Edit 2: I need to go read forum rules. Not sure if non-English is allowed.

Above: "Probably is kg. Here's the steering wheel I use."
Some German fun every here and there isn't an issue, as long as it's not the important bits for the others, who read the forums.
So real questions about the LUTs etc should be in English.
Aber mal so'n paar Sätze sind kein Problem.

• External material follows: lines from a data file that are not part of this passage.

-- ==== Sys2Proof/Machine/Wired.lean ====
section
/-! DEFINITION. The meanings of the function-level rows MIX, FP, FPI, KP, SB, SBI, ENCR, DECR, ENCRYPT, DECRYPT
(30_encoding.md R81). DESIGN CHOICE (notes/assumptions/4.md): each takes its Block from `BLK` and its key from the key
store, as the round step does (R146), and leaves the function's value in `BLK`; it changes nothing else (R26, R100). -/
namespace Sys2Proof.Machine

/-- `BLK` replaced. -/
def setBlk (B : Block) (s : State) : State := { s with BLK := B }

/-- `MIX` with BigKey r (R101). -/
def execMix (_d : Direction) (r : BitVec 6) (s : State) : Host.Outcome State Fault Refusal :=
  withKeyBits s (bigKeyAddr r.toNat) 27 fun K27 => setBlk (mix s.BLK K27) s

/-- `FP` (R103). -/
def execFp (_r : BitVec 6) (s : State) : Host.Outcome State Fault Refusal := .next (setBlk (fp s.BLK) s)

/-- `FPI` (R105). -/
def execFpi (_r : BitVec 6) (s : State) : Host.Outcome State Fault Refusal := .next (setBlk (fpi s.BLK) s)

/-- `KP` with SmallKey r (R108). -/
def execKp (_d : Direction) (r : BitVec 6) (s : State) : Host.Outcome State Fault Refusal :=
  withKeyBits s (smallKeyAddr r.toNat) 18 fun K18 => setBlk (kp s.BLK K18) s

/-- `SB` (R111). -/
def execSb (_r : BitVec 6) (s : State) : Host.Outcome State Fault Refusal := .next (setBlk (sb s.BLK) s)

/-- `SBI` (R112). -/
def execSbi (_r : BitVec 6) (s : State) : Host.Outcome State Fault Refusal := .next (setBlk (sbi s.BLK) s)

/-- `ENCR` with the round key pair r (R130). -/
def execEncr (r : BitVec 6) (s : State) : Host.Outcome State Fault Refusal :=
  withRoundKey s r.toNat fun K27 K18 => setBlk (encr s.BLK K27 K18) s

/-- `DECR` with the round key pair r (R131). -/
def execDecr (r : BitVec 6) (s : State) : Host.Outcome State Fault Refusal :=
  withRoundKey s r.toNat fun K27 K18 => setBlk (decr s.BLK K27 K18) s

/-- `ENCRYPT` with the whole key (R141). -/
def execEncrypt (s : State) : Host.Outcome State Fault Refusal :=
  withKeyBits s 0 Config.KEY_CELLS fun K => setBlk (encrypt s.BLK K) s

/-- `DECRYPT` with the whole key (R142). -/
def execDecrypt (s : State) : Host.Outcome State Fault Refusal :=
  withKeyBits s 0 Config.KEY_CELLS fun K => setBlk (decrypt s.BLK K) s

end Sys2Proof.Machine
end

Und wenn doch, kriegst du einfach über die Report Funktion ne nette Benachrichtigung :)
 
Heyyyyyyyyyy i cant believe how good of a person you are to read these replies for 6 years straight :O Anyways i was using ur old fbb setup like one year back and u really helped me, im wondering do u still use that fbb clip app u mentioned in the old doccumentation linked in the information part of this post :) thank you again
 
Heyyyyyyyyyy i cant believe how good of a person you are to read these replies for 6 years straight :O Anyways i was using ur old fbb setup like one year back and u really helped me, im wondering do u still use that fbb clip app u mentioned in the old doccumentation linked in the information part of this post :) thank you again
Creator said not to use FFBClip anymore
 
Heyyyyyyyyyy i cant believe how good of a person you are to read these replies for 6 years straight :O Anyways i was using ur old fbb setup like one year back and u really helped me, im wondering do u still use that fbb clip app u mentioned in the old doccumentation linked in the information part of this post :) thank you again
Creator said not to use FFBClip anymore
To be honest, I never recommended to use FFBClip. But everyone and his dog was using it and I got asked about it a lot. So it was quite nice, that my LUT with 50% gain worked well with FFBClip at default settings.

But no, don't use it. Use my new LUTs (RealNew80, 90, 100), set the gain to the number in the LUT's name and then go on track.
If there's a deadzone, increase the ffb for that car while on track by using numpad-plus or the ffb app from AC.
Or if you feel a "notch" in the center, reduce the ffb for that car.